The cleverly titled Spill Simmer Falter Wither (March 2016) by Sara Baume is already one of my favorite books of 2016. Quiet, intense books appeal to me, particularly when the language is so gorgeously evocative that I need to stop and reread sentences just for the pleasure of their sound.
A troubled man adopts a one-eyed dog, a good ratter he hopes, as there are rats in his attic. Ray lives a frightened life and though he is now middle-aged, he’s had little contact with people beyond his now deceased dad. Adopting ONEEYE from the shelter brings Ray the deepest relationship of his life.
When ONEEYE injures another dog, Ray fears for his dog’s fate. They flee, living in Ray’s car for a year, traveling the country. Two wanderers, they are opposites in personality. The dog is as aggressive as Ray is passive. The dog will eat anything while Ray selects from the same limited menu. Together, they are almost whole.
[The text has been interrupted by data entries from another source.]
-- ==== Sys2Proof/Laws/Memory.lean ====
section
/-! SUPPORT. The laws of memory and display: a read after a write, what a write leaves alone, and that every memory operation keeps
the canonical form. -/

namespace Sys2Proof.Machine

/-! ## One byte -/

@[simp] theorem Memory.get_nil (a : Nat) : Memory.get [] a = Memory.unlisted a := rfl

theorem Memory.get_pair (b : Nat) (w : Byte) (rest : Memory) (a : Nat) :
    Memory.get ((b, w) :: rest) a = if b = a then w else Memory.get rest a := rfl

/-- An address below every listed one reads as unlisted. -/
theorem Memory.get_below : ∀ (m : Memory) (a : Nat), (∀ c ∈ m, a < c.1) → Memory.get m a = Memory.unlisted a
  | [], _, _ => rfl
  | (b, w) :: rest, a, h => by
    have hb : b ≠ a := by have := h (b, w) (by simp); simp at this; omega
    rw [Memory.get_pair, if_neg hb]
    exact Memory.get_below rest a fun c hc => h c (by simp [hc])

theorem Memory.get_cons (a : Nat) (v : Byte) (rest : Memory) (b : Nat) (h : ∀ c ∈ rest, a < c.1) :
    Memory.get (Memory.cons a v rest) b = if b = a then v else Memory.get rest b := by
  unfold Memory.cons
  split
  · next hv =>
    split
    · next e => subst e; rw [Memory.get_below rest b h, hv]
    · rfl
  · rw [Memory.get_pair]
    by_cases e : a = b
    · simp [e]
    · rw [if_neg e, if_neg fun h => e h.symm]

theorem Memory.wf_nil : Memory.wf [] := ⟨List.Pairwise.nil, by simp⟩

theorem Memory.wf_tail {c : Host.Cell} {m : Memory} (h : Memory.wf (c :: m)) :
    Memory.wf m ∧ ∀ d ∈ m, c.1 < d.1 :=
  ⟨⟨(List.pairwise_cons.1 h.1).2, fun d hd => h.2 d (by simp [hd])⟩, (List.pairwise_cons.1 h.1).1⟩

theorem Memory.wf_cell {c : Host.Cell} {m : Memory} (hm : Memory.wf m) (hb : ∀ d ∈ m, c.1 < d.1) (hc : c.1 < memSize)
    (hv : c.2 ≠ Memory.unlisted c.1) : Memory.wf (c :: m) :=
  ⟨List.pairwise_cons.2 ⟨hb, hm.1⟩, by
    intro d hd
    rcases List.mem_cons.1 hd with rfl | hd
    · exact ⟨hc, hv⟩
    · exact hm.2 d hd⟩

theorem Memory.wf_cons {a : Nat} {v : Byte} {m : Memory} (hm : Memory.wf m) (hb : ∀ d ∈ m, a < d.1) (ha : a < memSize) :
    Memory.wf (Memory.cons a v m) := by
  unfold Memory.cons
  split
  · exact hm
  · next hv => exact Memory.wf_cell hm hb ha hv

theorem Memory.mem_cons_addr {a : Nat} {v : Byte} {m : Memory} {c : Host.Cell} (h : c ∈ Memory.cons a v m) :
    c.1 = a ∨ c ∈ m := by
  unfold Memory.cons at h
  split at h
  · exact .inr h
  · rcases List.mem_cons.1 h with rfl | h
    · exact .inl rfl
    · exact .inr h

/-- A store adds no address but its own. -/
theorem Memory.mem_put : ∀ (m : Memory) (a : Nat) (v : Byte) (c : Host.Cell), c ∈ Memory.put m a v → c.1 = a ∨ c ∈ m
  | [], a, v, c, h => by simpa [Memory.put] using Memory.mem_cons_addr h
  | (b, w) :: rest, a, v, c, h => by
    unfold Memory.put at h
    split at h
    · exact Memory.mem_cons_addr h
    · split at h
      · rcases Memory.mem_cons_addr h with h | h
        · exact .inl h
        · exact .inr (by simp [h])
      · rcases List.mem_cons.1 h with rfl | h
        · exact .inr (by simp)
        · rcases Memory.mem_put rest a v c h with h | h
          · exact .inl h
          · exact .inr (by simp [h])

/-- A store keeps the canonical form. -/
theorem Memory.put_wf : ∀ (m : Memory) (a : Nat) (v : Byte), Memory.wf m → a < memSize → Memory.wf (Memory.put m a v)
  | [], a, v, h, ha => Memory.wf_cons h (by simp) ha
  | (b, w) :: rest, a, v, h, ha => by
    obtain ⟨hr, hb⟩ := Memory.wf_tail h
    unfold Memory.put
    split
    · next hlt =>
      refine Memory.wf_cons h ?_ ha
      intro d hd
      rcases List.mem_cons.1 hd with rfl | hd
      · exact hlt
      · have := hb d hd; simp at this; omega
    · next hlt =>
      split
      · next e => subst e; exact Memory.wf_cons hr hb ha
      · next hne =>
        refine Memory.wf_cell (Memory.put_wf rest a v hr ha) ?_ (h.2 (b, w) (by simp)).1 (h.2 (b, w) (by simp)).2
        intro d hd
        rcases Memory.mem_put rest a v d hd with h' | h'
        · simp [h']; omega
        · exact hb d h'

/-- A read after a store: the byte stored at its address, and every other byte as before (R60). -/
theorem Memory.get_put : ∀ (m : Memory) (a : Nat) (v : Byte) (b : Nat), Memory.wf m →
    Memory.get (Memory.put m a v) b = if b = a then v else Memory.get m b
  | [], a, v, b, _ => Memory.get_cons a v [] b (by simp)
  | (c, w) :: rest, a, v, b, h => by
    obtain ⟨hr, hc⟩ := Memory.wf_tail h
    unfold Memory.put
    split
    · next hlt =>
      refine Memory.get_cons a v _ b ?_
      intro d hd
      rcases List.mem_cons.1 hd with rfl | hd
      · exact hlt
      · have := hc d hd; simp at this; omega
    · split
      · next e =>
        subst e
        rw [Memory.get_cons a v rest b hc, Memory.get_pair]
        split
        · rfl
        · next hne => rw [if_neg fun h => hne h.symm]
      · next hne =>
        rw [Memory.get_pair, Memory.get_pair, Memory.get_put rest a v b hr]
        split
        · next e => subst e; rw [if_neg fun h => hne h.symm]
        · rfl

/-! ## Many bytes -/

/-- Storing bytes in bounds keeps the canonical form. -/
theorem Memory.putAll_wf : ∀ (bs : List Byte) (m : Memory) (a : Nat), Memory.wf m → (bs = [] ∨ a + bs.length ≤ memSize) →
    Memory.wf (Memory.putAll m a bs)
  | [], _, _, h, _ => h
  | v :: rest, m, a, h, hb => by
    have hb : a + (rest.length + 1) ≤ memSize := by simpa using hb
    exact Memory.putAll_wf rest _ (a + 1) (Memory.put_wf m a v h (by omega)) (.inr (by omega))

/-- A read after a multi-byte store in bounds. -/
theorem Memory.get_putAll : ∀ (bs : List Byte) (m : Memory) (a b : Nat), Memory.wf m → (bs = [] ∨ a + bs.length ≤ memSize) →
    Memory.get (Memory.putAll m a bs) b = if a ≤ b ∧ b < a + bs.length then bs.getD (b - a) 0 else Memory.get m b
  | [], m, a, b, _, _ => by
    rw [Memory.putAll, if_neg]
    simp
  | v :: rest, m, a, b, h, hb => by
    have hb : a + (rest.length + 1) ≤ memSize := by simpa using hb
    have hw := Memory.put_wf m a v h (by omega : a < memSize)
    rw [Memory.putAll, Memory.get_putAll rest _ (a + 1) b hw (.inr (by omega)), Memory.get_put m a v b h]
    simp only [List.length_cons]
    rcases Nat.lt_trichotomy b a with hl | rfl | hg
    · rw [if_neg (by omega), if_neg (by omega), if_neg (by omega)]
    · rw [if_neg (by omega), if_pos rfl, if_pos (by omega)]
      simp
    · by_cases hr : b < a + (rest.length + 1)
      · rw [if_pos (by omega), if_pos (by omega)]
        have e : b - a = (b - (a + 1)) + 1 := by omega
        rw [e, List.getD_cons_succ]
      · rw [if_neg (by omega), if_neg (by omega), if_neg (by omega)]

/-- Storing some of the bytes, those in bounds at most, keeps the canonical form. -/
theorem Memory.putSome_wf (pick : Nat → Bool) : ∀ (bs : List Byte) (m : Memory) (a k : Nat), Memory.wf m →
    (∀ j, pick (k + j) = true → a + j < memSize) → Memory.wf (Memory.putSome pick m a k bs)
  | [], _, _, _, h, _ => h
  | v :: rest, m, a, k, h, hp => by
    refine Memory.putSome_wf pick rest _ (a + 1) (k + 1) ?_ ?_
    · split
      · next e => exact Memory.put_wf m a v h (hp 0 e)
      · exact h
    · intro j hj
      have := hp (j + 1) (by rw [← hj]; congr 1; omega)
      omega

/-- A read after storing some of the bytes: a picked byte is new, every other byte as before (R249). -/
theorem Memory.get_putSome (pick : Nat → Bool) : ∀ (bs : List Byte) (m : Memory) (a k b : Nat), Memory.wf m →
    (∀ j, pick (k + j) = true → a + j < memSize) →
    Memory.get (Memory.putSome pick m a k bs) b
      = if a ≤ b ∧ b < a + bs.length ∧ pick (k + (b - a)) = true then bs.getD (b - a) 0 else Memory.get m b
  | [], m, a, k, b, _, _ => by
    rw [Memory.putSome, if_neg]
    rintro ⟨h1, h2, -⟩
    simp at h2
    omega
  | v :: rest, m, a, k, b, h, hp => by
    have hw : Memory.wf (if pick k then Memory.put m a v else m) := by
      split
      · next e => exact Memory.put_wf m a v h (hp 0 e)
      · exact h
    have hp' : ∀ j, pick (k + 1 + j) = true → a + 1 + j < memSize := by
      intro j hj
      have := hp (j + 1) (by rw [← hj]; congr 1; omega)
      omega
    rw [Memory.putSome, Memory.get_putSome pick rest _ (a + 1) (k + 1) b hw hp']
    simp only [List.length_cons]
    have old : b ≠ a → Memory.get (if pick k then Memory.put m a v else m) b = Memory.get m b := by
      intro hne
      split
      · rw [Memory.get_put m a v b h, if_neg hne]
      · rfl
    rcases Nat.lt_trichotomy b a with hl | rfl | hg
    · rw [if_neg fun h => by omega, old (by omega), if_neg fun h => by omega]
    · rw [if_neg fun h => by omega]
      by_cases e : pick k = true
      · rw [if_pos e, Memory.get_put m b v b h, if_pos rfl, if_pos ⟨by omega, by omega, by simpa using e⟩]
        simp
      · rw [if_neg e, if_neg]
        simp [e]
    · have e1 : k + 1 + (b - (a + 1)) = k + (b - a) := by omega
      have e2 : b - a = (b - (a + 1)) + 1 := by omega
      rw [e1, old (by omega)]
      by_cases c : b < a + (rest.length + 1) ∧ pick (k + (b - a)) = true
      · rw [if_pos ⟨by omega, by omega, c.2⟩, if_pos ⟨by omega, by omega, c.2⟩]
        conv_rhs => rw [e2, List.getD_cons_succ]
      · rw [if_neg fun h => c ⟨by omega, h.2.2⟩, if_neg fun h => c ⟨by omega, h.2.2⟩]

/-! ## The bounds check -/

/-- The first address out of bounds: none when there is no byte or all are in memory, else the first of `base` and 0x1000 (R55). -/
theorem firstOutOfRange_eq (base n : Nat) :
    firstOutOfRange base n = if n = 0 ∨ base + n ≤ memSize then none else some (max base memSize) := by
  unfold firstOutOfRange
  split
  · next h =>
    rw [List.find?_eq_none]
    intro a ha
    obtain ⟨k, hk, rfl⟩ := List.mem_map.1 ha
    have := List.mem_range.1 hk
    simp
    omega
  · next h =>
    rw [List.find?_eq_some_iff_getElem]
    refine ⟨by simp, max base memSize - base, by simp; omega, by simp, ?_⟩
    intro j hj
    simp
    omega

/-! ## Display -/

/-- A pixel read after a pixel write (R262). -/
theorem Display.get_set (d : Display) (x x' : Fin 64) (y y' : Fin 32) (b : Bool) :
    Display.get (Display.set d x y b) x' y' = if x' = x ∧ y' = y then b else Display.get d x' y' := by
  have ey : (y.val = y'.val) = (y' = y) := by rw [Fin.ext_iff]; exact propext ⟨Eq.symm, Eq.symm⟩
  have ex : (x.val = x'.val) = (x' = x) := by rw [Fin.ext_iff]; exact propext ⟨Eq.symm, Eq.symm⟩
  unfold Display.get Display.set
  rw [Vector.getElem_set]
  by_cases hy : y' = y
  · subst hy
    simp [Vector.getElem_set, ex]
  · simp [ey, hy]

/-- Every pixel of a blank display is 0. -/
@[simp] theorem Display.get_blank (x : Fin 64) (y : Fin 32) : Display.get Display.blank x y = false := by
  simp [Display.get, Display.blank]

@[simp] theorem Display.get_clear (d : Display) (x : Fin 64) (y : Fin 32) : Display.get (Display.clear d) x y = false :=
  Display.get_blank x y

/-- A pixel of a mix is the new one or the old one. -/
theorem Display.get_mix (pick : Nat → Bool) (old new : Display) (x : Fin 64) (y : Fin 32) :
    Display.get (Display.mix pick old new) x y
      = if pick (y.val * 64 + x.val) then Display.get new x y else Display.get old x y := by
  simp [Display.mix, Display.get]

/-- Displays that read the same everywhere are the same. -/
theorem Display.ext_get {d e : Display} (h : ∀ x y, Display.get d x y = Display.get e x y) : d = e :=
  Vector.ext fun i hi => Vector.ext fun j hj => h ⟨j, hj⟩ ⟨i, hi⟩

end Sys2Proof.Machine
end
Told effectively in second-person point of view, the story allows us to eavesdrop as Ray speaks to ONEEYE, sharing his confessions, his fears, his self-loathing. We observe the dog through Ray’s lens, read into it his dependence upon his master. Slowly we learn of Ray’s relationship with his father and come to understand this sad man.
Baume’s sense of place is superb and though it’s not directly named, we infer the story is set in seaside Ireland. The protagonist is not directly named either, only conveyed as “it is the same word as sun beams and winged and boneless sharks (8).” The prose is lyrical and distinctive; Baume rounds a corner to make a point.
The winner of numerous awards including the Rooney Prize for Irish Literature and the Sunday Independent Newcomer of the Year Award, Spill Simmer Falter Wither is a powerful debut that I will read again. Highly recommended.